Edith Cushing (Mia) is a countercultural girl living in a heavy time for a woman. She’s against love and definitely not liked by her peers, but she’s a strong independent woman who is doted on by a loving father (Jim Beaver, of “Supernatural” fame). As a young girl Mia was visited by a terrifying visage of her dead mother who warned her to “beware of Crimson Peak”. Forever changed, Mia’s cynical nature gets the better of her and her heart is rather guarded. Even writing her own ghost story, she is criticized for not making it feminine enough, and encouraged rather harshly to put a romance in the story. This all changes when a young Baronet from England named Thomas Sharpe (Tom Hiddleston) and his sister Lucille (Jessica Chastain) come to town in an effort to gain funding for his new mining machine. Met with scathing hostility from a suspicious father, Thomas is turned down, but not before his eye catches hold of Edith. 

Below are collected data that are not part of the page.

-- ==== Sys2Proof/Tests/Slice0.lean ====
section
/-! SUPPORT. Tests: ill-formed commands are refused, command words written out bit by bit decode to the instruction they stand
for, single steps give the values of the spec's own examples and vectors, and for every statement with hypotheses a concrete
state and operands that meet them all (`witness_…`). Every expected value is the spec's, from the place a test's comment
names. -/

namespace Sys2Proof.Tests

set_option Elab.async false

open Sys2Proof.Machine

/-! ### Well-formedness: one ill-formed command for each check (30_encoding.md R75) -/

/-- A legal command record: ADD.PS.128, no mask. -/
def legal : Command := ⟨0#5, 0#1, 0#1, 0#2, 0#1, 0#1, 0#5, 0#8, 0#8⟩

theorem test_legal_accepted : legal.wellFormed = true := by decide
theorem test_op_20_refused : ({ legal with op := 20#5 } : Command).opDefined = false ∧
    ({ legal with op := 20#5 } : Command).wellFormed = false ∧
    decode ({ legal with op := 20#5 } : Command).toWord = .error (.operation 20#5) := by decide
theorem test_vl_3_refused : ({ legal with vl := 3#2 } : Command).vlDefined = false ∧
    ({ legal with vl := 3#2 } : Command).wellFormed = false ∧
    decode ({ legal with vl := 3#2 } : Command).toWord = .error .vectorLength := by decide
theorem test_reserved_bit_15_refused : ({ legal with rsvdLow := 0x10#5 } : Command).reservedClear = false ∧
    ({ legal with rsvdLow := 0x10#5 } : Command).wellFormed = false ∧
    decode ({ legal with rsvdLow := 0x10#5 } : Command).toWord = .error .reservedBits := by decide
theorem test_reserved_bit_24_refused : ({ legal with rsvdHigh := 0x01#8 } : Command).reservedClear = false ∧
    ({ legal with rsvdHigh := 0x01#8 } : Command).wellFormed = false ∧
    decode ({ legal with rsvdHigh := 0x01#8 } : Command).toWord = .error .reservedBits := by decide
/-- The reserved words of 96_test_vectors_families.md 2.16. -/
theorem test_reserved_words :
    decode 0x00000014#32 = .error (.operation 20#5) ∧ decode 0x0000001F#32 = .error (.operation 31#5) ∧
    decode 0x00000180#32 = .error .vectorLength ∧ decode 0x00000800#32 = .error .reservedBits ∧
    decode 0x00008000#32 = .error .reservedBits ∧ decode 0x01000000#32 = .error .reservedBits ∧
    decode 0x80000000#32 = .error .reservedBits := by decide
/-- `zero` without a mask is not reserved (96_test_vectors_families.md 2.16). -/
theorem test_zero_without_mask_is_legal : decode 0x00000400#32 = .ok (.addPs ⟨.v128, false, true, 0x00#8⟩) := by decide
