/-- A byte that a piece writes: its offset, its value, the bits that are written (255, or one nibble of it: R276) and its poison. In a TREG it is an element: its number and
its 32-bit value. -/
structure PByte where
  pos  : Nat
  val  : Nat
  mask : Nat
  psn  : Bool
deriving DecidableEq, Repr

/-- A piece whose sources have been read and which has not landed (R278): its space, the sector's guest-physical address and class, or the home core
and key of the block whose scratchpad it writes; the bytes it counts; and what it writes. A piece that a refused read leaves without effect writes nothing (R296). -/
structure Cap where
  space : Nat
  gpa   : Nat
  cls   : Bool
  core  : Nat
  block : Nat
  count : Nat
  bytes : List PByte
deriving DecidableEq, Repr

/-- An outstanding transfer of an engine thread (R278): the instruction, its captured walkers and its progress. -/
structure Transfer where
  /-- 0 TCOPY, 1 TEXP, 2 TPACK, 3 TGATH, 4 TSCAT, 5 TREG. -/
  op      : Nat
  args    : Args
  wa      : BitVec 512
  wb      : BitVec 512
  wc      : BitVec 512
  /-- Captured scalar operand: TEXP base or TREG target. -/
  scal    : W64
  /-- Its place in the thread's order of issue. -/
  seq     : Nat
  /-- The cause that a check of the whole transfer gives at its first piece (R294). -/
  bad     : Option Nat
  /-- Pieces below `next` have been read; those of them in `flight` have not landed. -/
  next    : Nat
  flight  : KMap Cap
  /-- Indices read so far by a gather or scatter (R287, R288). -/
  rows    : List Nat
  /-- Table elements read in the current window of a gather, or the brick or block in progress of TEXP and TPACK, each with the bytes of it that are poisoned; and which
  window, brick or block. -/
  window  : KMap (List (Nat × Nat))
  winNo   : Nat
  /-- The sector that each piece still to land will write and that the transfer owns, by piece (R281). -/
  owned   : KMap Nat
  /-- Every piece has been read. -/
  done    : Bool
deriving DecidableEq, Repr

/-- Run state of an engine thread (R262, R268). -/
inductive EngRun where
  | idle
  | running
  | heldCb (cb : Nat)
  | paused (cause : Nat)
  | ended (terminal : Bool) (cause : Nat)
deriving DecidableEq, Repr

/-- An engine load whose data has not arrived: its destination and the word or descriptor (R273, R277). -/
inductive EngLoad where
  | reg (dst : Nat) (x : W64)
  | walker (dst : Nat) (x : BitVec 512)
deriving DecidableEq, Repr

/-- An engine thread (R262). -/
structure Eng where
  run    : EngRun
  gen    : Nat
  pc     : W57
  e      : KMap W64
  w      : KMap (BitVec 512)
  slots  : KMap Transfer
  ctx    : Nat
  launch : Nat
  /-- Home core and key of its block, and sys.flight of the forking flight. -/
  home   : Nat
  block  : Nat
  flight : Nat
  /-- sys.launch and the process-group table of the launch, which the thread may outlive (R269, R293, R401). -/
  sysLaunch : Nat
  pgt    : W64
  lrec   : Option Nat
  load   : Option EngLoad
deriving DecidableEq, Repr

/-- A cached sector: data, the bytes held, the dirty bytes, the poisoned words (R313, R332). -/
structure Sector where
  data  : BitVec 512
  valid : BitVec 64
  dirty : BitVec 64
  psn   : BitVec 16
  coh   : Bool
  stamp : Nat
deriving DecidableEq, Repr

/-- Who owns a sector (R281, R313): a transfer of an engine thread, a sequencer operation or vat delivery, a transfer of another package (R434). -/
inductive Owner where
  | engine (core eng slot : Nat)
  | seq (die slot op : Nat)
  | peer (pkg : Nat)
deriving DecidableEq, Repr

/-- Host state of a sector in the back-invalidation filter (R414), and of a package in the pool's filter (R433). -/
inductive HSt where
  | i | s | a
deriving DecidableEq, Repr

/-- The home of a sector: the L2's copy and its directory (R313). `host` is the host's state at the filter (R414); for a sector of another package's coherent memory it is this
package's own state there, where `a` says that it owns the sector (R433). -/
structure Home where
  copy    : Option Sector
  reg     : KMap Nat
  sharers : List Nat
  owner   : Option Owner
  host    : HSt
deriving DecidableEq, Repr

Before long a romance between the two blossoms and Edith’s barriers are slowly swept away. However, it doesn’t take long for the audience to realize that daddy dearest’s fears may not be unfounded. A mysterious document shows up that he can use as blackmail against the two foreigners, which forces their devious hand. After her father turns up mysteriously dead, Edith expresses her grief to Thomas, wherein the two are married, against the advice of Edith’s childhood friend (and crush), Dr. Alan McMichael (Charlie Hunnam). Swept away to England, Edith finds out just how dedicated Thomas is to his work, and the eccentricities of living in a drafty old castle/mansion. Though Edith is in love, the clues start to build up and the hints are dropped and soon enough Edith’s blinders start to peel off. Her childhood ghost experience is not exactly a once time deal, as the young woman’s supernatural abilities allow her to see the ghosts of several tortured creatures. Creatures that very well may hold the key to unraveling the mystery of who Thomas and Lucille are, and why he married her in the first place. 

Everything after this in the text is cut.